Изменить стиль страницы

Детей одевали просто, как принято было в деревне. В младенчестве Урсула топала в деревянных башмаках, синей куртке поверх толстого красного платьица и в красной шали, концы которой, скрещиваясь на груди, завязывались на спине. В таком виде она бежала с отцом в сад.

Дом просыпался рано. К шести отец уже копался на грядках, перед тем как в полдевятого отправиться на работу. Как правило, Урсула бежала в сад с ним, но необязательно рядом.

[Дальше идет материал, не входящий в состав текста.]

/-! ## HD (40_hamming_distance.md) -/

/-- R66: the result, the flags, the frame, the encoding, the corner cases and the example of HD. -/
def Obligations.HdCountsTheDifferingBits : Prop :=
  (∀ (x y : Word) (s : State), encode (.hd x y) = ⟨0x00000001, x, y⟩
    ∧ ∃ t, exec (.hd x y) s = .next t
      ∧ t = { s with result := BitVec.ofNat 32 (differingBits x y), hit := false }
      ∧ t.result.toNat = differingBits x y
      ∧ t.result.toNat ≤ 32
      ∧ (x = y → t.result = 0)
      ∧ (t.result = 32 ↔ y = ~~~x)
      ∧ (y = 0 → t.result.toNat = popcount x))
    ∧ ∀ s : State, exec (.hd 0b1010 0b0101) s = .next { s with result := 4, hit := false }

/-- R17: popcount is the number of bits that are 1, from 0 to 32. -/
def Obligations.PopcountCountsTheOnes : Prop :=
  ∀ v : Word, popcount v = ((Finset.range 32).filter fun k => v.getLsbD k = true).card ∧ popcount v ≤ 32

/-- What 40_hamming_distance.md marks as derived from R66 ("Narrower operands"): the distance of two narrower words is the
RESULT of HD on their zero-extensions. -/
def Obligations.HdOfZeroExtendedOperands : Prop :=
  ∀ (n : Nat) (x y : BitVec n) (s : State), 1 ≤ n → n ≤ 32 →
    ∃ t, exec (.hd (x.setWidth 32) (y.setWidth 32)) s = .next t ∧ t.result.toNat = differingBits x y

/-- What 40_hamming_distance.md marks as derived from R66 ("Laws of HD"): the six laws, for the distance that HD writes to
RESULT in every state. -/
def Obligations.HdLaws : Prop :=
  (∀ x y s, ∃ t, exec (.hd x y) s = .next t ∧ t.result.toNat = hammingDistance x y)
    ∧ ∀ x y z : Word,
      hammingDistance x y = hammingDistance y x
      ∧ hammingDistance x x = 0
      ∧ (hammingDistance x y = 0 ↔ x = y)
      ∧ hammingDistance x y ≤ hammingDistance x z + hammingDistance z y
      ∧ hammingDistance (x ^^^ z) (y ^^^ z) = hammingDistance x y
      ∧ hammingDistance x y + hammingDistance x (~~~y) = 32
      ∧ hammingDistance x y + 2 * popcount (x &&& y) = popcount x + popcount y

/-- R69: the byte-sum popcount conforms: it computes the function of the model. -/
def Obligations.ByteSumPopcountConforms : Prop :=
  ∀ v, byteSumPopcount v = popcount v

/-- R41: the distance does not depend on the byte order of the operands. -/
def Obligations.DistanceIgnoresByteOrder : Prop :=
  ∀ x y, hammingDistance (byteSwap x) (byteSwap y) = hammingDistance x y

/-! ## CFG (41_chip_codec.md R71, R72) -/

/-- R71: CFG writes the configuration, RESULT = 0 and HIT = 0, or raises BAD_MODULATION or BAD_THRESHOLD and writes nothing
else.
The stored threshold is the operand, untruncated. -/
def Obligations.CfgConfiguresOrFaults : Prop :=
  ∀ (m t : Word) (s : State), encode (.cfg m t) = ⟨0x00000002, m, t⟩
    ∧ (m = 0 → t.toNat ≤ 15 → ∃ th : BitVec 6, th.toNat = t.toNat ∧ exec (.cfg m t) s =
        .next { s with cfgValid := true, cfgMod := .bpsk, cfgThresh := th, result := 0, hit := false })
    ∧ (m = 1 → t.toNat ≤ 32 → ∃ th : BitVec 6, th.toNat = t.toNat ∧ exec (.cfg m t) s =
        .next { s with cfgValid := true, cfgMod := .oqpsk, cfgThresh := th, result := 0, hit := false })
    ∧ (1 < m.toNat → exec (.cfg m t) s = .next { s with fault := true, cause := 2 })
    ∧ (m = 0 → 15 < t.toNat → exec (.cfg m t) s = .next { s with fault := true, cause := 3 })
    ∧ (m = 1 → 32 < t.toNat → exec (.cfg m t) s = .next { s with fault := true, cause := 3 })

/-- R72: nothing of the earlier configuration survives a CFG that completes, so two blocks that differ only in configuration,
RESULT and HIT do the same for ever after it. -/
def Obligations.CfgForgetsTheOldConfiguration : Prop :=
  ∀ (s s' : State) (t : Transaction) (rest : List HostInput) (k : Nat), t.cmd = 2 → t.opa.toNat ≤ 1 →
    t.opb.toNat ≤ (if t.opa = 0 then 15 else 32) → s.fault = false → s'.fault = false → s.cause = s'.cause →
    s.oqpskChip = s'.oqpskChip → s.pending = .transact t :: rest → s'.pending = .transact t :: rest →
    Host.Core.run Sys2Proof.core (k + 1) s = Host.Core.run Sys2Proof.core (k + 1) s'

/-- R47, R112: a CFG takes effect for the very next command: a DEC straight after it is the DEC of the new configuration. -/
def Obligations.CfgAppliesToTheVeryNextDec : Prop :=
  ∀ (s : State) (th : Word) (c b : Word) (m : Modulation) (rest : List HostInput), s.fault = false →
    th.toNat ≤ cps m → s.pending = .transact ⟨2, BitVec.ofNat 32 (modCode m).toNat, th⟩ :: .transact ⟨4, c, b⟩ :: rest →
    ∃ i t, IsFirstNearest s.oqpskChip m c i ∧ Host.Core.run Sys2Proof.core 2 s = .next t ∧ t.fault = false
      ∧ (t.hit = true ↔ differingBits c (romRead s.oqpskChip m i).chip ≤ th.toNat)
      ∧ (t.hit = true → t.result.toNat = i) ∧ (t.hit = false → t.result = 0)

/-! ## The codebook (10_state.md R27 to R31) -/

/-- R11, R28, R29: the parameters of the two modulations and the entries the source gives. -/
def Obligations.CodebookEntriesAsQuoted : Prop :=
  (cps .bpsk = 15 ∧ cps .oqpsk = 32 ∧ bps .bpsk = 1 ∧ bps .oqpsk = 4 ∧ ∀ m, nsym m = 2 ^ bps m)
    ∧ ∀ rom : Vector Word 15,
      romRead rom .bpsk ⟨0, by decide⟩ = ⟨0, 0x000009af⟩
      ∧ romRead rom .bpsk ⟨1, by decide⟩ = ⟨1, 0x00007650⟩
      ∧ (romRead rom .bpsk ⟨0, by decide⟩).chip ^^^ (romRead rom .bpsk ⟨1, by decide⟩).chip = 0x00007fff
      ∧ (romRead rom .oqpsk ⟨0, by decide⟩).chip = 0x6077ae6c
      ∧ (∀ k : Fin 15, (romRead rom .oqpsk ⟨k + 1, by simp only [nsym]; omega⟩).chip = rom[k])
      ∧ ∀ m i, (romRead rom m i).symbol.toNat = i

Однажды на Пасху она помогала ему сажать картофель. Помогала она ему впервые. Случай этот картинкой запечатлелся в ее памяти, став одним из самых ранних ее воспоминаний. Из дома они вышли и пошли на рассвете. Дул холодный ветер, и старые панталоны его были заправлены в сапоги, он был без сюртука и жилета, и сорочка с короткими рукавами трепетала на ветру, его румяное лицо застыло в напряжении и каком-то сонном оцепенении За работой он ничего не видел и не слышал. Долговязый, худой, выглядевший совсем юношей со своими черными усиками над полными губами и густой прядью, падавшей на лоб, он самозабвенно трудился в полном одиночестве на серой рассветной земле. Одиночество этой фигуры завораживало девочку.

Ветер студил холодом темно-зеленые луга. Урсула внимательно наблюдала, как всаживает он во вскопанную землю колышек-метку, а потом, протянув бечевку, втыкает метку с другой стороны и с шумом начинает орудовать лопатой, приближаясь к метке, делая лунки.

Потом, на секунду оставив лопату, он распрямил спину.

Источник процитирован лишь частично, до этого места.